Mind you on reflection, having to reduce the layer height to print faster, is kind of counter productive. 
How fast can you print at a more normal 0.3mm layer height ? 
Which would be more likely for a largish object you wanted in a hurry.

----------


## Fusion3 3D Printers

Here's a link to ABS Pro http://www.formfutura.com/175mm-abspro-black.html

 "Our ABSpro™ compound is a unique mixture of ABS reinforced with Styrene Maleic Anhydride and PolyCarbonate making an incredibly strong and even more impact resistant filament which enables you to make ABS prints with a remarkable fine detail. ABSpro™ is much stronger than any other ABS type of 3D printer filament and allows  you to print in such a high detail that it outperforms any other ABS type of filament when it comes to printing precision. ABSpro™ even outperforms most PLA type of filaments when it comes to printing fine-detailed prints."

----------


## Geoff

> Here's a link to ABS Pro http://www.formfutura.com/175mm-abspro-black.html
> 
>  "Our ABSpro™ compound is a unique mixture of ABS reinforced with Styrene Maleic Anhydride and PolyCarbonate making an incredibly strong and even more impact resistant filament which enables you to make ABS prints with a remarkable fine detail. ABSpro™ is much stronger than any other ABS type of 3D printer filament and allows  you to print in such a high detail that it outperforms any other ABS type of filament when it comes to printing precision. ABSpro™ even outperforms most PLA type of filaments when it comes to printing fine-detailed prints."

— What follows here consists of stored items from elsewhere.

@[simp] theorem State.direct_pending (p : Path) (a b c : Nat) (l : List (Nat × Nat × Nat)) : (s.direct p a b c l).pending = s.pending := by unfold State.direct; repeat' first | rfl | split
@[simp] theorem State.direct_out (p : Path) (a b c : Nat) (l : List (Nat × Nat × Nat)) : (s.direct p a b c l).out = s.out := by unfold State.direct; repeat' first | rfl | split
@[simp] theorem State.direct_fresh (p : Path) (a b c : Nat) (l : List (Nat × Nat × Nat)) : (s.direct p a b c l).fresh = s.fresh := by unfold State.direct; repeat' first | rfl | split
@[simp] theorem State.direct_now (p : Path) (a b c : Nat) (l : List (Nat × Nat × Nat)) : (s.direct p a b c l).now = s.now := by unfold State.direct; repeat' first | rfl | split
@[simp] theorem State.direct_dram (p : Path) (a b c : Nat) (l : List (Nat × Nat × Nat)) : (s.direct p a b c l).dram = s.dram := by unfold State.direct; repeat' first | rfl | split
@[simp] theorem State.direct_hp (p : Path) (a b c : Nat) (l : List (Nat × Nat × Nat)) : (s.direct p a b c l).hp = s.hp := by unfold State.direct; repeat' first | rfl | split
@[simp] theorem State.direct_rr (p : Path) (a b c : Nat) (l : List (Nat × Nat × Nat)) : (s.direct p a b c l).rr = s.rr := by unfold State.direct; repeat' first | rfl | split
@[simp] theorem State.direct_rg (p : Path) (a b c : Nat) (l : List (Nat × Nat × Nat)) : (s.direct p a b c l).rg = s.rg := by unfold State.direct; repeat' first | rfl | split
@[simp] theorem State.direct_ns (p : Path) (a b c : Nat) (l : List (Nat × Nat × Nat)) : (s.direct p a b c l).ns = s.ns := by unfold State.direct; repeat' first | rfl | split
@[simp] theorem State.direct_tr (p : Path) (a b c : Nat) (l : List (Nat × Nat × Nat)) : (s.direct p a b c l).tr = s.tr := by unfold State.direct; repeat' first | rfl | split
@[simp] theorem State.direct_cd (p : Path) (a b c : Nat) (l : List (Nat × Nat × Nat)) : (s.direct p a b c l).cd = s.cd := by unfold State.direct; repeat' first | rfl | split
@[simp] theorem State.direct_lp (p : Path) (a b c : Nat) (l : List (Nat × Nat × Nat)) : (s.direct p a b c l).lp = s.lp := by unfold State.direct; repeat' first | rfl | split
@[simp] theorem State.direct_fu (p : Path) (a b c : Nat) (l : List (Nat × Nat × Nat)) : (s.direct p a b c l).fu = s.fu := by unfold State.direct; repeat' first | rfl | split
@[simp] theorem State.direct_sx (p : Path) (a b c : Nat) (l : List (Nat × Nat × Nat)) : (s.direct p a b c l).sx = s.sx := by unfold State.direct; repeat' first | rfl | split
@[simp] theorem State.direct_mc (p : Path) (a b c : Nat) (l : List (Nat × Nat × Nat)) : (s.direct p a b c l).mc = s.mc := by unfold State.direct; repeat' first | rfl | split
@[simp] theorem State.direct_bw (p : Path) (a b c : Nat) (l : List (Nat × Nat × Nat)) : (s.direct p a b c l).bw = s.bw := by unfold State.direct; repeat' first | rfl | split
@[simp] theorem State.direct_qe (p : Path) (a b c : Nat) (l : List (Nat × Nat × Nat)) : (s.direct p a b c l).qe = s.qe := by unfold State.direct; repeat' first | rfl | split
@[simp] theorem State.direct_sc (p : Path) (a b c : Nat) (l : List (Nat × Nat × Nat)) : (s.direct p a b c l).sc = s.sc := by unfold State.direct; repeat' first | rfl | split
@[simp] theorem State.direct_tu (p : Path) (a b c : Nat) (l : List (Nat × Nat × Nat)) : (s.direct p a b c l).tu = s.tu := by unfold State.direct; repeat' first | rfl | split
@[simp] theorem State.direct_ce (p : Path) (a b c : Nat) (l : List (Nat × Nat × Nat)) : (s.direct p a b c l).ce = s.ce := by unfold State.direct; repeat' first | rfl | split
@[simp] theorem State.direct_fc (p : Path) (a b c : Nat) (l : List (Nat × Nat × Nat)) : (s.direct p a b c l).fc = s.fc := by unfold State.direct; repeat' first | rfl | split
@[simp] theorem State.direct_pw (p : Path) (a b c : Nat) (l : List (Nat × Nat × Nat)) : (s.direct p a b c l).pw = s.pw := by unfold State.direct; repeat' first | rfl | split
@[simp] theorem State.direct_ck (p : Path) (a b c : Nat) (l : List (Nat × Nat × Nat)) : (s.direct p a b c l).ck = s.ck := by unfold State.direct; repeat' first | rfl | split
@[simp] theorem State.direct_pm (p : Path) (a b c : Nat) (l : List (Nat × Nat × Nat)) : (s.direct p a b c l).pm = s.pm := by unfold State.direct; repeat' first | rfl | split

/-! ### What an update leaves -/

@[simp] theorem State.emit_out (o : Out) : (s.emit o).out = s.out ++ [o] := rfl
@[simp] theorem State.drawn_fresh : s.drawn.fresh = s.fresh + 1 := rfl

/-- Time never goes back: an event whose time has come takes place now (log 1). -/
@[simp] theorem State.advance_now (t : Nat) : (s.advance t).now = max s.now t := by
  unfold State.advance
  split_ifs with h
  · exact (max_eq_left h).symm
  all_goals exact (max_eq_right (le_of_not_ge h)).symm

@[simp] theorem State.report_reports (a b : Nat) (r : Option Nat) : (s.report a b r).fc.reports = s.fc.reports ++ [s.faultMsg a b r] := rfl
@[simp] theorem State.faultMsg_source (a b : Nat) (r : Option Nat) : (s.faultMsg a b r).source = a := rfl

/-- A report leaves every other register of FC as it was. -/
theorem State.report_fc (a b : Nat) (r : Option Nat) : (s.report a b r).fc = { s.fc with reports := s.fc.reports ++ [s.faultMsg a b r] } := rfl

/-! ### Functions, ports, channels, regions, sources -/

theorem State.fnAt_modFn_same {f : Nat} (g : HostFn → HostFn) (h : f < s.hp.fns.length) : (s.modFn f g).fnAt f = g (s.fnAt f) :=
  getD_lmod_same h

theorem State.fnAt_modFn_other {f e : Nat} (g : HostFn → HostFn) (h : e ≠ f) : (s.modFn f g).fnAt e = s.fnAt e :=
  getD_lmod_other h

/-- A function that exists is one of the four. -/
theorem State.fn_lt {f : Nat} (h : s.fnExists f = true) : f < s.hp.fns.length := by
  by_contra hf
  rw [State.fnExists, State.fnAt, List.getD_eq_getElem?_getD, List.getElem?_eq_none (not_lt.mp hf)] at h
  exact absurd h (by decide)

theorem State.portAt_modPort_same {q : Nat} (g : Port → Port) (h : q < s.hp.ports.length) : (s.modPort q g).portAt q = g (s.portAt q) :=
  getD_lmod_same h

theorem State.portAt_modPort_other {q r : Nat} (g : Port → Port) (h : r ≠ q) : (s.modPort q g).portAt r = s.portAt r :=
  getD_lmod_other h

@[simp] theorem State.fnAt_modPort (f q : Nat) (g : Port → Port) : (s.modPort q g).fnAt f = s.fnAt f := rfl
@[simp] theorem State.portAt_modFn (f q : Nat) (g : HostFn → HostFn) : (s.modFn f g).portAt q = s.portAt q := rfl

theorem State.chan_modChan_same {c : Nat} (g : Mc → Mc) (h : c < s.mc.chans.length) : (s.modChan c g).chan c = g (s.chan c) :=
  getD_lmod_same h

theorem State.chan_modChan_other {c d : Nat} (g : Mc → Mc) (h : d ≠ c) : (s.modChan c g).chan d = s.chan d :=
  getD_lmod_other h

/-- A channel with subchannels is one of the twelve. -/
theorem State.chan_lt {c u : Nat} (h : u < (s.chan c).subs.length) (h2 : Mc.reset.subs.length ≤ u) : c < s.mc.chans.length := by
  by_contra hc
  rw [State.chan, List.getD_eq_getElem?_getD, List.getElem?_eq_none (not_lt.mp hc)] at h
  exact absurd h (not_lt.mpr h2)

theorem State.subAt_modSub_same {c u : Nat} (g : SubCh → SubCh) (h : c < s.mc.chans.length) (hu : u < (s.chan c).subs.length) :
    (s.modSub c u g).subAt c u = g (s.subAt c u) := by
  simp only [State.subAt, State.modSub]
  rw [State.chan_modChan_same s _ h]
  exact getD_lmod_same hu

theorem State.region_modRegion (n m : Nat) (g : Region → Region) :
    (s.modRegion n g).region m = if m = n then (s.region n).map g else s.region m :=
  oget_omod

theorem State.srcAt_modSrc_same (k : Nat) (g : Src → Src) : (s.modSrc k g).srcAt k = g (s.srcAt k) := by
  simp only [State.srcAt, State.modSrc]
  rw [oget_oset, if_pos rfl, Option.getD_some]

theorem State.srcAt_modSrc_other {k j : Nat} (g : Src → Src) (h : j ≠ k) : (s.modSrc k g).srcAt j = s.srcAt j := by
  simp only [State.srcAt, State.modSrc]
  rw [oget_oset, if_neg h]

end Sys2Proof.Machine
end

Wow you would hope it's good stuff at $106 per kg!

----------


## Muzzleflip

I have watched this video a few times before running into this thread and joining the forum. I am new to 3D printing so maybe I am easily impressed, but the results are phenomenal. I am thinking of making the F400 my first 3D printer purchase. I just wished there were more independent reviews of your printers

----------